→ TASK ITEM
Transcribe only what runs from the line including "if s.contexts.isEmpty then" through the last line of the entries, exactly as it appears.

#### DATA FOR ANALYSIS ####

-- ==== Sys2Proof/Machine/Flags.lean ====
section
/-! DEFINITION. The exposure computation (chapter 4.3) with every flag it raises (R70 to R75), and the correction of a
reading (R51). -/

namespace Sys2Proof.Machine

/-- No flag. -/
def Flags.clear : Flags :=
  { meterHigh := false, meterLow := false, manual := false, recip := false, clampLow := false, clampHigh := false }

/-! ## Correction (R50, R51) -/

/-- R50: the lowest-numbered slot naming a channel, with its number 1..4. -/
def applyingSlot (slots : Vector (Option OffsetSlot) 4) (ch : Fin 4) : Option (Nat × Nat) :=
  (slots.toList.zipIdx).findSome? fun p =>
    match p.1 with
    | some x => if x.channel == ch then some (p.2 + 1, x.offset) else none
    | none => none

/-- R50: the offset that applies to a channel. -/
def State.offsetOf (ch : Fin 4) (s : State) : Nat := ((applyingSlot s.store.slots ch).map (·.2)).getD 0

/-- R51: a reading corrected with an offset and a gain. -/
def correctReading (r o g : Nat) : Nat := min 65535 ((r - o) * g / 16384)

/-- R51: a reading of a channel corrected with the offset and gain in force. -/
def State.corrected (ch : Fin 4) (r : Nat) (s : State) : Nat := correctReading r (s.offsetOf ch) s.store.gains[ch]

/-! ## The seven stages -/

/-- R71: the brightness logarithm of a light value of 1 or more. -/
def brightness (l : Nat) : Nat :=
  let k := Nat.log2 l
  let m := l * 16 / 2 ^ k - 16
  12 * k + (Config.frac[m]?).getD 0

/-- R70: L is taken as 1 when it is 0. -/
def lightTaken (l : Nat) : Nat := if l == 0 then 1 else l

/-- R72: the base log of a COPY or STAGE item. -/
def baseLog (k : Nat) (l : Nat) (filter trim : Int) : Int := (k : Int) - brightness (lightTaken l) + filter + trim

/-- R73: the reciprocity extra at a step's log T1. -/
def recipExtra (recip : List RecipStep) (t1 : Int) : Nat :=
  (((recip.filter fun r => (r.threshold : Int) ≤ t1).getLast?).map (·.extra)).getD 0

/-- R74: the planned ticks of a log T. -/
def plannedTicks (t : Nat) : Nat := (Config.antilog[t % 12]?).getD 0 * 2 ^ (t / 12) / 32

/-- R73 to R75: what the stages 4 to 7 give for one step: the log T, the planned ticks, and the fill's flags with the step's
own. -/
structure StepResult where
  logT : Nat
  planned : Nat
  flags : Flags
  deriving DecidableEq, Repr

/-- R72 (stage 4), R73, R74: one step of a set, from the base log, the step's offset and the film's reciprocity list. -/
def computeStep (t0 : Int) (recip : List RecipStep) (base : Flags) (offset : Int) : StepResult :=
  let t1 := t0 + offset
  let extra := recipExtra recip t1
  let t2 := t1 + extra
  let t := clampNat 0 191 t2
  { logT := t
    planned := plannedTicks t
    flags := { base with recip := extra != 0, clampLow := t2 < 0, clampHigh := t2 > 191 } }

/-- R70: the flags of a light value; `high` is the mark of an averaged reading at 65,000 or above. -/
def lightFlags (l : Nat) (high : Bool) : Flags := { Flags.clear with meterHigh := high, meterLow := l < 16 }

/-- R70: the mark of an averaged reading at 65,000 or above. -/
def readingHigh (averaged : Nat) : Bool := 65000 ≤ averaged

/-- R72: the flags of a MANUAL item. -/
def manualFlags : Flags := { Flags.clear with manual := true }

/-! ## The fill (R78) -/

/-- R78: the light source of a fill. -/
inductive FillLight where
  | metering (averaged corrected : Nat)
  | stored
  | manual
  deriving DecidableEq, Repr

/-- R78: what stages 1 to 3 give: the base log, the fill's flags, and the L that the contexts record. -/
structure FillBase where
  t0 : Int
  flags : Flags
  light : Option Nat
  deriving DecidableEq, Repr

/-- R70 to R72: stages 1 to 3 for a light value and its METER_HIGH mark, for an item's mode. -/
def State.meteredBase (mode : ItemMode) (k l : Nat) (high : Bool) (s : State) : Option FillBase :=
  match mode with
  | .copy filter => some { t0 := baseLog k l filter s.store.copyTrim, flags := lightFlags l high, light := some l }
  | .stage filter => some { t0 := baseLog k l filter s.store.stageTrim, flags := lightFlags l high, light := some l }
  | .manual _ _ => none

/-- R78: stages 1 to 3 for a fill's light source. -/
def State.fillBase (it : Item) (k : Nat) (src : FillLight) (s : State) : Option FillBase :=
  match src with
  | .metering averaged corrected => s.meteredBase it.mode k corrected (readingHigh averaged)
  | .stored => it.stored.bind fun st => s.meteredBase it.mode k st.light st.high
  | .manual => match it.mode with
    | .manual log _ => some { t0 := log, flags := manualFlags, light := none }
    | .copy _ => none
    | .stage _ => none

/-- R78: the contexts of a fill, one for each PENDING step of the current set, in step order. -/
def fillContexts (o : Nat) (it : Item) (film : Nat) (rec : FilmRecord) (b : FillBase) : List Context :=
  let steps := it.steps.getD []
  ((it.captured.getD []).zipIdx).filterMap fun p =>
    if steps[p.2]? == some .pending then
      let r := computeStep b.t0 rec.recip b.flags p.1
      some
        { ref := { order := o, item := it.number, set := it.currentSet.getD 0, step := p.2 + 1, offset := p.1 }
          logT := r.logT
          planned := r.planned
          flags := r.flags
          light := b.light
          source := it.mode.source
          film := film }
    else none

/-- R78: a metering fill writes the item's stored L and its METER_HIGH mark. -/
def Item.storeLight (src : FillLight) (it : Item) : Item :=
  match src with
  | .metering averaged corrected => { it with stored := some { light := corrected, high := readingHigh averaged } }
  | .stored => it
  | .manual => it

/-- R77, R78: every PENDING step becomes QUEUED. -/
def Item.queueSteps (it : Item) : Item :=
  { it with steps := it.steps.map fun l => l.map fun st => if st == .pending then .queued else st }

/-- R78: a fill for the ACTIVE item. It is refused, with nothing changed, when no roll is open or the queue is not empty. -/
def State.fill (src : FillLight) (s : State) : State :=
  if s.contexts.isEmpty then
    match s.openRoll, s.active with
    | some r, some (o, it) =>
      match s.film r.film with
      | some rec =>
        match s.fillBase it rec.k src with
        | some b =>
          { s.updateItem o.number it.number fun i => (i.storeLight src).queueSteps with
            contexts := fillContexts o.number it r.film rec b }
        | none => s
      | none => s
    | _, _ => s
  else s

end Sys2Proof.Machine
end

####

→ ANSWER TO THIS TASK
  if s.contexts.isEmpty then
    match s.openRoll, s.active with
    | some r, some (o, it) =>
      match s.film r.film with
      | some rec =>
        match s.fillBase it rec.k src with
        | some b =>
          { s.updateItem o.number it.number fun i => (i.storeLight src).queueSteps with
            contexts := fillContexts o.number it r.film rec b }
        | none => s
      | none => s
    | _, _ => s
  else s

end Sys2Proof.Machine
end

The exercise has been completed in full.